Standbild: Wider die Normalität

■ Roter Vogel, nach einer Novelle von Joyce Carol Oates

(Roter Vogel, nach einer Novelle von Joyce Carol Oates, Dienstag, 7.3., 23.30 Uhr, ARD) Eine Flugzeugentführung im Alleingang. Stewardeß Marian ist einzige Geisel. Scharfschütze Oberon hat beide im Visier, als sie in ein anderes Flugzeug überwechseln. Er zielt und trifft den Entführer. Sechs Wochen später sucht Oberon Marian zu Hause auf. Eine Liaison beginnt, deren Reiz in dem wechselseitigen Ausgeliefertsein von Befreier und Opfer liegt. Marian versucht dieses Stadium zu überwinden, will vergesen, mit ihm, dem Verheirateten, will sie Normalität haben. Sie bereitet ein Essen, zwingt ihn fast zu einem Spaziergang. Er bleibt undurchdringlich. Nur wenn sie ihre Erinnerung auf alle Details der Entführung lenkt, ihr fast intimes Verhältnis zu dem spätpubertären Entführer zu ergründen sucht, da leuchten seine Augen, da ist er für sie da. Einmal überrascht sie ihn: liegt als Vamp, in blutrotes Lackleder gehüllt auf einem blutroten Bett. Starr wie eine Mumie. Er ist befremdet, springt aber darauf an. „Du meinst nicht mich“, sagt Marian, und Oberon geht.

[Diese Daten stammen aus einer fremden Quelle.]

-- ==== Sys2Proof/Machine/VectorOps.lean ====
section
/-!
DEFINITION. The vector engine: payloads, checks, element operations and the effect of each instruction (chapter 05).
-/

namespace Sys2Proof.Machine

/-! ### Payloads (R149, R151) -/

/-- The arithmetic payload. -/
structure VArith where
  dst : Nat
  a : Nat
  b : Nat
  bKind : Nat
  bLine : Nat
  c : Nat
  cKind : Nat
  cLine : Nat
  rows : Nat
  cols : Nat
  bSreg : Nat
  cSreg : Nat
  imm : W32
deriving DecidableEq, Repr

def vArith (w : IWord) : VArith :=
  let p := w.pl
  { dst := field 1 0 p, a := field 3 2 p, b := field 5 4 p, bKind := field 7 6 p, bLine := field 14 8 p,
    c := field 16 15 p, cKind := field 18 17 p, cLine := field 25 19 p, rows := field 38 32 p, cols := field 46 40 p,
    bSreg := field 52 48 p, cSreg := field 57 53 p, imm := BitVec.ofNat 32 (field 95 64 p) }

/-- What an opcode uses of operand B and C: nothing, the whole operand, or, for a reduction, the line alone. -/
inductive VUse where
  | one | two | three | reduce
deriving DecidableEq, Repr

def vUse (opc : Nat) : VUse :=
  if opc = 0x13 then .three
  else if opc = 0x10 ∨ opc = 0x11 ∨ opc = 0x12 ∨ opc = 0x14 ∨ opc = 0x15 ∨ opc = 0x1A then .two
  else if 0x30 ≤ opc then .reduce
  else .one

/-- R149, R163: reserved bits and fields that the opcode does not use are zero. DESIGN CHOICE (log entry 79): what is unused is judged by
the opcode alone; a field that the operand kind in hand does not read may hold any value. -/
def vUnusedOk (w : IWord) (v : VArith) : Bool :=
  let p := w.pl
  let noB := v.b == 0 && v.bKind == 0 && v.bSreg == 0
  let noC := v.c == 0 && v.cKind == 0 && v.cLine == 0
  field 31 26 p == 0 && !bitN 39 p && !bitN 47 p && field 63 58 p == 0 &&
    (match vUse w.opc with
      | .three => true
      | .two => noC && v.cSreg == 0
      | .one => noB && v.bLine == 0 && noC && v.cSreg == 0 && v.imm == 0#32
      | .reduce => noB && v.cSreg == 0 && v.imm == 0#32)

/-- R145, R151, R153, R155, R163: the checks of an arithmetic instruction. -/
def vArithOk (w : IWord) (v : VArith) (x : Ctx) : Bool :=
  x.saveArea.isSome && vUnusedOk w v && decide (1 ≤ v.rows) && decide (v.rows ≤ 96) && decide (1 ≤ v.cols) &&
    decide (v.cols ≤ 96) && decide (v.bLine < 96) && decide (v.cLine < 96) &&
    (w.opc != 0x19 || v.dst != v.a) &&
    (w.opc != 0x1A || (x.rnd.isSome && v.bKind != 0 && (v.bKind != 3 || v.bSreg != 0))) &&
    (match w.opc with
      | 0x30 => v.cKind == 2
      | 0x31 => v.cKind == 2
      | 0x32 => v.cKind == 2
      | 0x33 => v.cKind == 1
      | 0x34 => v.cKind == 1
      | 0x35 => v.cKind == 1
      | _ => true)

/-! ### Element operations -/

/-- Flags of an operand element as it is read (R60, R156). -/
def operandFlags (a : W32) : NFlags :=
  denIn a ||| NFlags.when (isNan32 a) fNan ||| NFlags.when (f32 a).isSnan fInvalid

def abs32 (a : W32) : W32 × NFlags := if isNan32 a then nanResult (f32 a).isSnan else (a &&& 0x7FFFFFFF#32, 0#7)
def neg32 (a : W32) : W32 × NFlags := if isNan32 a then nanResult (f32 a).isSnan else (a ^^^ 0x80000000#32, 0#7)

/-- The functions of R158 by opcode. -/
def tfun : Nat → Option TFun
  | 0x20 => some .rcp
  | 0x21 => some .rsqrt
  | 0x22 => some .sqrt
  | 0x23 => some .exp
  | 0x24 => some .exp2
  | 0x25 => some .log2
  | 0x26 => some .tanh
  | 0x27 => some .sigmoid
  | 0x28 => some .sin
  | 0x29 => some .cos
  | _ => none

/-- R152: the element operation of an opcode, with every flag it raises. DESIGN CHOICE (log entry 77): of R155 (VTRANS raises no flag
but for a NaN) and R156 (nor any but those and denormal_input), the second is followed for a subnormal element. -/
def vElem (opc : Nat) (a b c : W32) : W32 × NFlags :=
  match opc with
  | 0x10 => let r := add32 a b; (r.1, r.2 ||| denIn a ||| denIn b)
  | 0x11 => let r := sub32 a b; (r.1, r.2 ||| denIn a ||| denIn b)
  | 0x12 => let r := mul32 a b; (r.1, r.2 ||| denIn a ||| denIn b)
  | 0x13 => let r := fma32 a b c; (r.1, r.2 ||| denIn a ||| denIn b ||| denIn c)
  | 0x14 => let r := max32 a b; (r.1, r.2 ||| denIn a ||| denIn b)
  | 0x15 => let r := min32 a b; (r.1, r.2 ||| denIn a ||| denIn b)
  | 0x16 => let r := abs32 a; (r.1, r.2 ||| denIn a)
  | 0x17 => let r := neg32 a; (r.1, r.2 ||| denIn a)
  | 0x18 => let r := copy32 a; (r.1, r.2 ||| denIn a)
  | 0x19 => let r := copy32 a; (r.1, r.2 ||| denIn a)
  | _ =>
    match tfun opc with
    | some f => let r := f.eval a; (r.1, r.2 ||| denIn a)
    | none => copy32 a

Die größte Stärke dieses Films von Dagmar Damek ist die Kameraführung. Szenen aus der Entführung werden perfekt ins unpersönliche Appartement hineingeholt, Personen und Situationen so abgetastet, mitvollzogen, daß sie per se fremd, ein Erlebnis sind. Michael König hat die Rolle des geilen, coolen Helden, doch er macht einen Menschen daraus. Durchaus unentschieden bleibt, wer wen um seiner selbst willen liebt oder quält.

Flughafengebäude, Rollfeld, Treppenhaus. Marian und Oberon: halbbekleidet, unbekleidet. Sie seien sie selbst und sonst nichts bei ihren Treffen, meint er. Ihr macht das Angst. Eine Geschichte in der Schwebe, in der Erinnerung, im luftleeren Raum. Kein Wort zuviel, keine Geste überflüssig, keine Einstellung zu lang. Variationen um zwanghaft -traumatische Rückerinnerungen.

Der Film funktioniert. Er ist ein Kunstwerk. Ist die mediale Potenzierung der Literatur. Daß so etwas möglich ist! Man möchte mehr davon einklagen. Deshalb wahrscheinlich der nächtliche Sendeplatz. Präventiv.